- **ASSIGNMENT**: Word for word, retype the tail of the data below, starting with the line that has "exact offerIfReady_zone h" and including the last line.

- **DATA SHOWN**:
# # # # # # #

-- ==== Sys2Proof/Laws/Bay.lean ====
section
/-! SUPPORT. What the transitions of a bay leave alone of the zone, the cause table and the dwell timers. -/

namespace Sys2Proof.Machine

variable (s : State)

@[simp] theorem coilOff_zone (b : BayIdx) : (coilOff s b).zone = s.zone := by
  unfold coilOff; repeat (first | dsimp only | split | simp)
@[simp] theorem coilOff_causes (b : BayIdx) : (coilOff s b).causes = s.causes := by
  unfold coilOff; repeat (first | dsimp only | split | simp)
@[simp] theorem coilOff_timers (b : BayIdx) : (coilOff s b).timers = s.timers := by
  unfold coilOff; repeat (first | dsimp only | split | simp)

@[simp] theorem abandonOffer_zone (b : BayIdx) : (abandonOffer s b).zone = s.zone := by
  unfold abandonOffer; repeat (first | dsimp only | split | simp)
@[simp] theorem abandonOffer_causes (b : BayIdx) : (abandonOffer s b).causes = s.causes := by
  unfold abandonOffer; repeat (first | dsimp only | split | simp)
@[simp] theorem abandonOffer_timers (b : BayIdx) : (abandonOffer s b).timers = s.timers := by
  unfold abandonOffer; repeat (first | dsimp only | split | simp)

@[simp] theorem abandonIfOffering_zone (b : BayIdx) : (abandonIfOffering s b).zone = s.zone := by
  unfold abandonIfOffering; repeat (first | dsimp only | split | simp)
@[simp] theorem abandonIfOffering_causes (b : BayIdx) : (abandonIfOffering s b).causes = s.causes := by
  unfold abandonIfOffering; repeat (first | dsimp only | split | simp)
@[simp] theorem abandonIfOffering_timers (b : BayIdx) : (abandonIfOffering s b).timers = s.timers := by
  unfold abandonIfOffering; repeat (first | dsimp only | split | simp)

@[simp] theorem releaseReservation_zone (b : BayIdx) : (releaseReservation s b).zone = s.zone := by
  unfold releaseReservation; repeat (first | dsimp only | split | simp)
@[simp] theorem releaseReservation_causes (b : BayIdx) : (releaseReservation s b).causes = s.causes := by
  unfold releaseReservation; repeat (first | dsimp only | split | simp)
@[simp] theorem releaseReservation_timers (b : BayIdx) : (releaseReservation s b).timers = s.timers := by
  unfold releaseReservation; repeat (first | dsimp only | split | simp)

@[simp] theorem enterQuarantine_zone (b : BayIdx) (q : QuarantineReason) : (enterQuarantine s b q).zone = s.zone := by
  unfold enterQuarantine; repeat (first | dsimp only | split | simp)
@[simp] theorem enterQuarantine_causes (b : BayIdx) (q : QuarantineReason) : (enterQuarantine s b q).causes = s.causes := by
  unfold enterQuarantine; repeat (first | dsimp only | split | simp)
@[simp] theorem enterQuarantine_timers (b : BayIdx) (q : QuarantineReason) : (enterQuarantine s b q).timers = s.timers := by
  unfold enterQuarantine; repeat (first | dsimp only | split | simp)

@[simp] theorem thermalQuarantine_zone (b : BayIdx) : (thermalQuarantine s b).zone = s.zone := by
  unfold thermalQuarantine; repeat (first | dsimp only | split | simp)
@[simp] theorem thermalQuarantine_causes (b : BayIdx) : (thermalQuarantine s b).causes = s.causes := by
  unfold thermalQuarantine; repeat (first | dsimp only | split | simp)
@[simp] theorem thermalQuarantine_timers (b : BayIdx) : (thermalQuarantine s b).timers = s.timers := by
  unfold thermalQuarantine; repeat (first | dsimp only | split | simp)

@[simp] theorem enterConnecting_zone (b : BayIdx) : (enterConnecting s b).zone = s.zone := by
  unfold enterConnecting; repeat (first | dsimp only | split | simp)
@[simp] theorem enterConnecting_causes (b : BayIdx) : (enterConnecting s b).causes = s.causes := by
  unfold enterConnecting; repeat (first | dsimp only | split | simp)
@[simp] theorem enterConnecting_timers (b : BayIdx) : (enterConnecting s b).timers = s.timers := by
  unfold enterConnecting; repeat (first | dsimp only | split | simp)

@[simp] theorem enterHeld_zone (b : BayIdx) (r : ReturnState) : (enterHeld s b r).zone = s.zone := by
  unfold enterHeld; repeat (first | dsimp only | split | simp)
@[simp] theorem enterHeld_causes (b : BayIdx) (r : ReturnState) : (enterHeld s b r).causes = s.causes := by
  unfold enterHeld; repeat (first | dsimp only | split | simp)
@[simp] theorem enterHeld_timers (b : BayIdx) (r : ReturnState) : (enterHeld s b r).timers = s.timers := by
  unfold enterHeld; repeat (first | dsimp only | split | simp)

@[simp] theorem loseVerification_zone (b : BayIdx) : (loseVerification s b).zone = s.zone := by
  unfold loseVerification; repeat (first | dsimp only | split | simp)
@[simp] theorem loseVerification_causes (b : BayIdx) : (loseVerification s b).causes = s.causes := by
  unfold loseVerification; repeat (first | dsimp only | split | simp)
@[simp] theorem loseVerification_timers (b : BayIdx) : (loseVerification s b).timers = s.timers := by
  unfold loseVerification; repeat (first | dsimp only | split | simp)

@[simp] theorem rebound_zone (b : BayIdx) : (rebound s b).zone = s.zone := by
  unfold rebound; repeat (first | dsimp only | split | simp)
@[simp] theorem rebound_causes (b : BayIdx) : (rebound s b).causes = s.causes := by
  unfold rebound; repeat (first | dsimp only | split | simp)
@[simp] theorem rebound_timers (b : BayIdx) : (rebound s b).timers = s.timers := by
  unfold rebound; repeat (first | dsimp only | split | simp)

@[simp] theorem enterResting_zone (b : BayIdx) : (enterResting s b).zone = s.zone := by
  unfold enterResting; repeat (first | dsimp only | split | simp)
@[simp] theorem enterResting_causes (b : BayIdx) : (enterResting s b).causes = s.causes := by
  unfold enterResting; repeat (first | dsimp only | split | simp)
@[simp] theorem enterResting_timers (b : BayIdx) : (enterResting s b).timers = s.timers := by
  unfold enterResting; repeat (first | dsimp only | split | simp)

@[simp] theorem armEnd_zone (b : BayIdx) : (armEnd s b).zone = s.zone := by
  unfold armEnd; repeat (first | dsimp only | split | simp)
@[simp] theorem armEnd_causes (b : BayIdx) : (armEnd s b).causes = s.causes := by
  unfold armEnd; repeat (first | dsimp only | split | simp)
@[simp] theorem armEnd_timers (b : BayIdx) : (armEnd s b).timers = s.timers := by
  unfold armEnd; repeat (first | dsimp only | split | simp)

@[simp] theorem enterDischarging_zone (b : BayIdx) : (enterDischarging s b).zone = s.zone := by
  unfold enterDischarging; repeat (first | dsimp only | split | simp)
@[simp] theorem enterDischarging_causes (b : BayIdx) : (enterDischarging s b).causes = s.causes := by
  unfold enterDischarging; repeat (first | dsimp only | split | simp)
@[simp] theorem enterDischarging_timers (b : BayIdx) : (enterDischarging s b).timers = s.timers := by
  unfold enterDischarging; repeat (first | dsimp only | split | simp)

@[simp] theorem holdBay_zone (b : BayIdx) : (holdBay s b).zone = s.zone := by
  unfold holdBay; repeat (first | dsimp only | split | simp)
@[simp] theorem holdBay_causes (b : BayIdx) : (holdBay s b).causes = s.causes := by
  unfold holdBay; repeat (first | dsimp only | split | simp)
@[simp] theorem holdBay_timers (b : BayIdx) : (holdBay s b).timers = s.timers := by
  unfold holdBay; repeat (first | dsimp only | split | simp)

@[simp] theorem lateRebound_zone (b : BayIdx) : (lateRebound s b).zone = s.zone := by
  unfold lateRebound; repeat (first | dsimp only | split | simp)
@[simp] theorem lateRebound_causes (b : BayIdx) : (lateRebound s b).causes = s.causes := by
  unfold lateRebound; repeat (first | dsimp only | split | simp)
@[simp] theorem lateRebound_timers (b : BayIdx) : (lateRebound s b).timers = s.timers := by
  unfold lateRebound; repeat (first | dsimp only | split | simp)

@[simp] theorem takeChoice_zone : (takeChoice s).2.zone = s.zone := rfl
@[simp] theorem takeChoice_causes : (takeChoice s).2.causes = s.causes := rfl
@[simp] theorem takeChoice_timers : (takeChoice s).2.timers = s.timers := rfl

theorem ownReaction_zone {s t : State} {b : BayIdx} (h : ownReaction s b = some t) : t.zone = s.zone := by
  unfold ownReaction at h
  split at h <;> (try split at h) <;> cases h <;> simp
theorem ownReaction_causes {s t : State} {b : BayIdx} (h : ownReaction s b = some t) : t.causes = s.causes := by
  unfold ownReaction at h
  split at h <;> (try split at h) <;> cases h <;> simp
theorem ownReaction_timers {s t : State} {b : BayIdx} (h : ownReaction s b = some t) : t.timers = s.timers := by
  unfold ownReaction at h
  split at h <;> (try split at h) <;> cases h <;> simp
@[simp] theorem holdOrReact_zone (b : BayIdx) : (holdOrReact s b).zone = s.zone := by
  unfold holdOrReact
  split
  · simp
  · dsimp only
    split
    · split
      · rename_i h
        split <;> simp [ownReaction_zone h]
      · simp
    · simp
@[simp] theorem holdOrReact_causes (b : BayIdx) : (holdOrReact s b).causes = s.causes := by
  unfold holdOrReact
  split
  · simp
  · dsimp only
    split
    · split
      · rename_i h
        split <;> simp [ownReaction_causes h]
      · simp
    · simp
@[simp] theorem holdOrReact_timers (b : BayIdx) : (holdOrReact s b).timers = s.timers := by
  unfold holdOrReact
  split
  · simp
  · dsimp only
    split
    · split
      · rename_i h
        split <;> simp [ownReaction_timers h]
      · simp
    · simp

@[simp] theorem obeyBay_zone (b : BayIdx) : (obeyBay s b).zone = s.zone := by
  unfold obeyBay; repeat (first | dsimp only | split | simp)
@[simp] theorem obeyBay_causes (b : BayIdx) : (obeyBay s b).causes = s.causes := by
  unfold obeyBay; repeat (first | dsimp only | split | simp)
@[simp] theorem obeyBay_timers (b : BayIdx) : (obeyBay s b).timers = s.timers := by
  unfold obeyBay; repeat (first | dsimp only | split | simp)

@[simp] theorem backToSafe_zone (b : BayIdx) : (backToSafe s b).zone = s.zone := by
  unfold backToSafe; repeat (first | dsimp only | split | simp)
@[simp] theorem backToSafe_causes (b : BayIdx) : (backToSafe s b).causes = s.causes := by
  unfold backToSafe; repeat (first | dsimp only | split | simp)
@[simp] theorem backToSafe_timers (b : BayIdx) : (backToSafe s b).timers = s.timers := by
  unfold backToSafe; repeat (first | dsimp only | split | simp)

@[simp] theorem enterReleasing_zone (b : BayIdx) (d : Addr) : (enterReleasing s b d).zone = s.zone := by
  unfold enterReleasing; repeat (first | dsimp only | split | simp)
@[simp] theorem enterReleasing_causes (b : BayIdx) (d : Addr) : (enterReleasing s b d).causes = s.causes := by
  unfold enterReleasing; repeat (first | dsimp only | split | simp)
@[simp] theorem enterReleasing_timers (b : BayIdx) (d : Addr) : (enterReleasing s b d).timers = s.timers := by
  unfold enterReleasing; repeat (first | dsimp only | split | simp)

@[simp] theorem internalOffer_zone (b : BayIdx) (r : PackRecord) : (internalOffer s b r).zone = s.zone := by
  unfold internalOffer; repeat (first | dsimp only | split | simp)
@[simp] theorem internalOffer_causes (b : BayIdx) (r : PackRecord) : (internalOffer s b r).causes = s.causes := by
  unfold internalOffer; repeat (first | dsimp only | split | simp)
@[simp] theorem internalOffer_timers (b : BayIdx) (r : PackRecord) : (internalOffer s b r).timers = s.timers := by
  unfold internalOffer; repeat (first | dsimp only | split | simp)

theorem offerIfReady_zone {s t : State} {b : BayIdx} (h : offerIfReady s b = some t) : t.zone = s.zone := by
  unfold offerIfReady at h
  split at h
  · cases h
  · dsimp only at h
    split at h
    · split at h <;> cases h <;> simp
    · cases h

theorem bayReact_zone {s t : State} {b : BayIdx} (h : bayReact s b = some t) : t.zone = s.zone := by
  unfold bayReact at h
  split at h
  · split at h
    · cases h; simp
    · exact ownReaction_zone h
  · split at h
    · cases h; simp
    · exact ownReaction_zone h
  · exact ownReaction_zone h
  · split at h
    · cases h
    · (repeat' split at h) <;> cases h <;> simp
  · exact offerIfReady_zone h
  all_goals cases h

theorem offerIfReady_causes {s t : State} {b : BayIdx} (h : offerIfReady s b = some t) : t.causes = s.causes := by
  unfold offerIfReady at h
  split at h
  · cases h
  · dsimp only at h
    split at h
    · split at h <;> cases h <;> simp
    · cases h

theorem bayReact_causes {s t : State} {b : BayIdx} (h : bayReact s b = some t) : t.causes = s.causes := by
  unfold bayReact at h
  split at h
  · split at h
    · cases h; simp
    · exact ownReaction_causes h
  · split at h
    · cases h; simp
    · exact ownReaction_causes h
  · exact ownReaction_causes h
  · split at h
    · cases h
    · (repeat' split at h) <;> cases h <;> simp
  · exact offerIfReady_causes h
  all_goals cases h

theorem offerIfReady_timers {s t : State} {b : BayIdx} (h : offerIfReady s b = some t) : t.timers = s.timers := by
  unfold offerIfReady at h
  split at h
  · cases h
  · dsimp only at h
    split at h
    · split at h <;> cases h <;> simp
    · cases h

theorem bayReact_timers {s t : State} {b : BayIdx} (h : bayReact s b = some t) : t.timers = s.timers := by
  unfold bayReact at h
  split at h
  · split at h
    · cases h; simp
    · exact ownReaction_timers h
  · split at h
    · cases h; simp
    · exact ownReaction_timers h
  · exact ownReaction_timers h
  · split at h
    · cases h
    · (repeat' split at h) <;> cases h <;> simp
  · exact offerIfReady_timers h
  all_goals cases h

end Sys2Proof.Machine
end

# # # # # # #

- **ANSWER FOR THIS EXERCISE**:
  · exact offerIfReady_zone h
  all_goals cases h

theorem offerIfReady_causes {s t : State} {b : BayIdx} (h : offerIfReady s b = some t) : t.causes = s.causes := by
  unfold offerIfReady at h
  split at h
  · cases h
  · dsimp only at h
    split at h
    · split at h <;> cases h <;> simp
    · cases h

theorem bayReact_causes {s t : State} {b : BayIdx} (h : bayReact s b = some t) : t.causes = s.causes := by
  unfold bayReact at h
  split at h
  · split at h
    · cases h; simp
    · exact ownReaction_causes h
  · split at h
    · cases h; simp
    · exact ownReaction_causes h
  · exact ownReaction_causes h
  · split at h
    · cases h
    · (repeat' split at h) <;> cases h <;> simp
  · exact offerIfReady_causes h
  all_goals cases h

theorem offerIfReady_timers {s t : State} {b : BayIdx} (h : offerIfReady s b = some t) : t.timers = s.timers := by
  unfold offerIfReady at h
  split at h
  · cases h
  · dsimp only at h
    split at h
    · split at h <;> cases h <;> simp
    · cases h

theorem bayReact_timers {s t : State} {b : BayIdx} (h : bayReact s b = some t) : t.timers = s.timers := by
  unfold bayReact at h
  split at h
  · split at h
    · cases h; simp
    · exact ownReaction_timers h
  · split at h
    · cases h; simp
    · exact ownReaction_timers h
  · exact ownReaction_timers h
  · split at h
    · cases h
    · (repeat' split at h) <;> cases h <;> simp
  · exact offerIfReady_timers h
  all_goals cases h

end Sys2Proof.Machine
end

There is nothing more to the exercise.